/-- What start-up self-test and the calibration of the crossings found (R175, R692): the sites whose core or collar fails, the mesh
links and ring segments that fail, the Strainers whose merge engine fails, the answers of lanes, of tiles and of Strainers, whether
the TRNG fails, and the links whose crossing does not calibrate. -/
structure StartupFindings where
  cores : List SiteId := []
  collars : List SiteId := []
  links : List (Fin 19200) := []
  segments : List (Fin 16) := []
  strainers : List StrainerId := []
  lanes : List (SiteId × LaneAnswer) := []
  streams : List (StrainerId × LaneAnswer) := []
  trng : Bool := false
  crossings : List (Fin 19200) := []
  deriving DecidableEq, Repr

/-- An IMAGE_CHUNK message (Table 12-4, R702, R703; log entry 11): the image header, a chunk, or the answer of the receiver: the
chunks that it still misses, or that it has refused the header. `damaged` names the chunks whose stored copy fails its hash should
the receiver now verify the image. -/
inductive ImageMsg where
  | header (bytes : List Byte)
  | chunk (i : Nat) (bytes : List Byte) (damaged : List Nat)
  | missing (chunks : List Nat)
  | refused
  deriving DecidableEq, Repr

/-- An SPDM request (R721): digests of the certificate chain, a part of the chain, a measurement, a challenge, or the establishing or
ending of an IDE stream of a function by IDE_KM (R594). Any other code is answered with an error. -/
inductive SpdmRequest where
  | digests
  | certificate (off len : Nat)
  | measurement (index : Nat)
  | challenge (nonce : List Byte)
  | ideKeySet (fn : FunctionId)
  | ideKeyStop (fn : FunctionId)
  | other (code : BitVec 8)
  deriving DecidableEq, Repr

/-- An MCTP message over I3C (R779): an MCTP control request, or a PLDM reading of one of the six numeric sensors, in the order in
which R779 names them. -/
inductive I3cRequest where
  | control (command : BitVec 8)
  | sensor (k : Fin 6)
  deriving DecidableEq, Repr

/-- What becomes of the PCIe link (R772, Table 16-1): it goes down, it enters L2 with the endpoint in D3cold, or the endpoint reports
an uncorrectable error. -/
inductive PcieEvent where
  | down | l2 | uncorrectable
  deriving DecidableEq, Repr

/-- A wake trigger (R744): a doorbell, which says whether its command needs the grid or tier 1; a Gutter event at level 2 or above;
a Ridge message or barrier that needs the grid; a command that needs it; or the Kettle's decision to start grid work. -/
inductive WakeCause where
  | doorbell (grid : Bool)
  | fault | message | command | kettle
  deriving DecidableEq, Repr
:::
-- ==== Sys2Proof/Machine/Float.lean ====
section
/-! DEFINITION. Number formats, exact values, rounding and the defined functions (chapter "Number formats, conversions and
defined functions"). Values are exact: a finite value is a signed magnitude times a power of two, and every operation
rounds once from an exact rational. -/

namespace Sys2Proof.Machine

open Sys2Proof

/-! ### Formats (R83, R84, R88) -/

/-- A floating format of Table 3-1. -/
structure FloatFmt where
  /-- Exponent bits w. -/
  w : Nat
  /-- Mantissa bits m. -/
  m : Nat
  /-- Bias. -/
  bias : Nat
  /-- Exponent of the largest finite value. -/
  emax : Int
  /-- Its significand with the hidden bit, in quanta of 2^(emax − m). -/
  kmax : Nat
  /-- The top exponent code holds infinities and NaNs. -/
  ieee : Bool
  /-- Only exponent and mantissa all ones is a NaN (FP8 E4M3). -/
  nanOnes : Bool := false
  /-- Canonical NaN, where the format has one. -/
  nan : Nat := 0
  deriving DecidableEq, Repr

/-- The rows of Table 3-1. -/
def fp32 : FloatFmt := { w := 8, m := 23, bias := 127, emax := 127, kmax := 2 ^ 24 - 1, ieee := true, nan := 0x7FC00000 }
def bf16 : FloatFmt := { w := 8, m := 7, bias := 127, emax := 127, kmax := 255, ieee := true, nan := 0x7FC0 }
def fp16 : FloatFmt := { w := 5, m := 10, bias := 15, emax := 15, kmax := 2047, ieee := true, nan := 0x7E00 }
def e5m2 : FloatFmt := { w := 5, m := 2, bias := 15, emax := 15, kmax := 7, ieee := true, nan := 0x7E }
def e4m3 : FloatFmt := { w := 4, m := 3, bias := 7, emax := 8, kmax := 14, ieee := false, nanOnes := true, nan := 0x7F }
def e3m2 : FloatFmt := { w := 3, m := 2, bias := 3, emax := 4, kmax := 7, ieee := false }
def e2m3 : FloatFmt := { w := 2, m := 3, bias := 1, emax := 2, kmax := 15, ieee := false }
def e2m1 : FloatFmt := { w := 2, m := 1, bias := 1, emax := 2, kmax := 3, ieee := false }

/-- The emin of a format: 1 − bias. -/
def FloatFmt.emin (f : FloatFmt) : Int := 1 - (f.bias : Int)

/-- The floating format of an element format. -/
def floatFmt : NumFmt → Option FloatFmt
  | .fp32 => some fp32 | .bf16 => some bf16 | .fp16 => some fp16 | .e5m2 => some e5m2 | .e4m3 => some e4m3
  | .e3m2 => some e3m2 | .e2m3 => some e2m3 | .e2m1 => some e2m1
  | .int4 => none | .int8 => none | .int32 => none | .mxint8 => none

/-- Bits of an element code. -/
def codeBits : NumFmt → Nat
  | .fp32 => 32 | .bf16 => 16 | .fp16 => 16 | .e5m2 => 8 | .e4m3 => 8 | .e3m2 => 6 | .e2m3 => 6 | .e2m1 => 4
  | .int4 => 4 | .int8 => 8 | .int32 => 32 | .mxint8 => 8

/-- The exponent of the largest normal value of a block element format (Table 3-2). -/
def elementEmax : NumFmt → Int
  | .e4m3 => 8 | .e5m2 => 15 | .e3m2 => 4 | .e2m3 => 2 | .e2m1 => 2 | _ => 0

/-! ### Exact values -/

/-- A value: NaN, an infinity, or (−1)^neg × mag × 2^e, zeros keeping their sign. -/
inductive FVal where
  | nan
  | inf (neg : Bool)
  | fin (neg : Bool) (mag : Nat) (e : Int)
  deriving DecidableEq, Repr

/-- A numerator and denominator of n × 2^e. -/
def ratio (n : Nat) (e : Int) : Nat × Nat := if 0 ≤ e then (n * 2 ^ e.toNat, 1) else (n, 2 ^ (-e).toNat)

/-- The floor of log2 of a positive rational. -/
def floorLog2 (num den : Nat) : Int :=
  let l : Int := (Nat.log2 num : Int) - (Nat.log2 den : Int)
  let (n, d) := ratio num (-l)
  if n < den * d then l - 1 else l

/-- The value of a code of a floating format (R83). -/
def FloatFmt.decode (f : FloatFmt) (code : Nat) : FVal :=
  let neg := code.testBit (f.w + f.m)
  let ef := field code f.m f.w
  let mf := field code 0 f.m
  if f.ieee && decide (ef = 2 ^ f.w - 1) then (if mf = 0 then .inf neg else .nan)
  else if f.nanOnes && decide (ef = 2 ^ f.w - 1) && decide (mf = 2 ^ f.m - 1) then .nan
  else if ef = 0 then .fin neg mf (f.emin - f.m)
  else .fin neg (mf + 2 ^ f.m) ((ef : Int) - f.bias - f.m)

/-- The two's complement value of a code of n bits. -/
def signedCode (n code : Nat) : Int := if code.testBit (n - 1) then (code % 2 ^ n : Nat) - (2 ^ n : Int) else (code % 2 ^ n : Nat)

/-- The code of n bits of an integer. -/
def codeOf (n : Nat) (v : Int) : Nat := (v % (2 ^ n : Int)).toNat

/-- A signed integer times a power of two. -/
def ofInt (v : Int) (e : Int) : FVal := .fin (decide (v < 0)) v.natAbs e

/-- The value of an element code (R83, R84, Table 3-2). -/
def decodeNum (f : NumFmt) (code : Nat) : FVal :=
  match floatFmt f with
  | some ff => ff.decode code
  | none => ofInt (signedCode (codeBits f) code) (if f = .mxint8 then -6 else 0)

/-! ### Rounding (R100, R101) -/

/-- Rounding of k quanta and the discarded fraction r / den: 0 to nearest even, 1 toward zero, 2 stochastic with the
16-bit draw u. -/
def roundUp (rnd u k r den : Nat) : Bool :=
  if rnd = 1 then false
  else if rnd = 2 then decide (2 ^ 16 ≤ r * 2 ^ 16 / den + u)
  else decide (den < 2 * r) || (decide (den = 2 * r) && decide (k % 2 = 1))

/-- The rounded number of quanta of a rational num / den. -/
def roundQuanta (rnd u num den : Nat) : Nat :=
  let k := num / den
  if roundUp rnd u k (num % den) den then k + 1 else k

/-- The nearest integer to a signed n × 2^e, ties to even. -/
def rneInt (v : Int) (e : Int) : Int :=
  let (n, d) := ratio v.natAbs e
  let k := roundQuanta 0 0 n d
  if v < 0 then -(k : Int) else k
:::
WHAT IS EXPECTED: Check each line of the data for "error". Copy the lines where it turns up.

OUTPUT FOR THIS EXERCISE:
ending of an IDE stream of a function by IDE_KM (R594). Any other code is answered with an error. -/
an uncorrectable error. -/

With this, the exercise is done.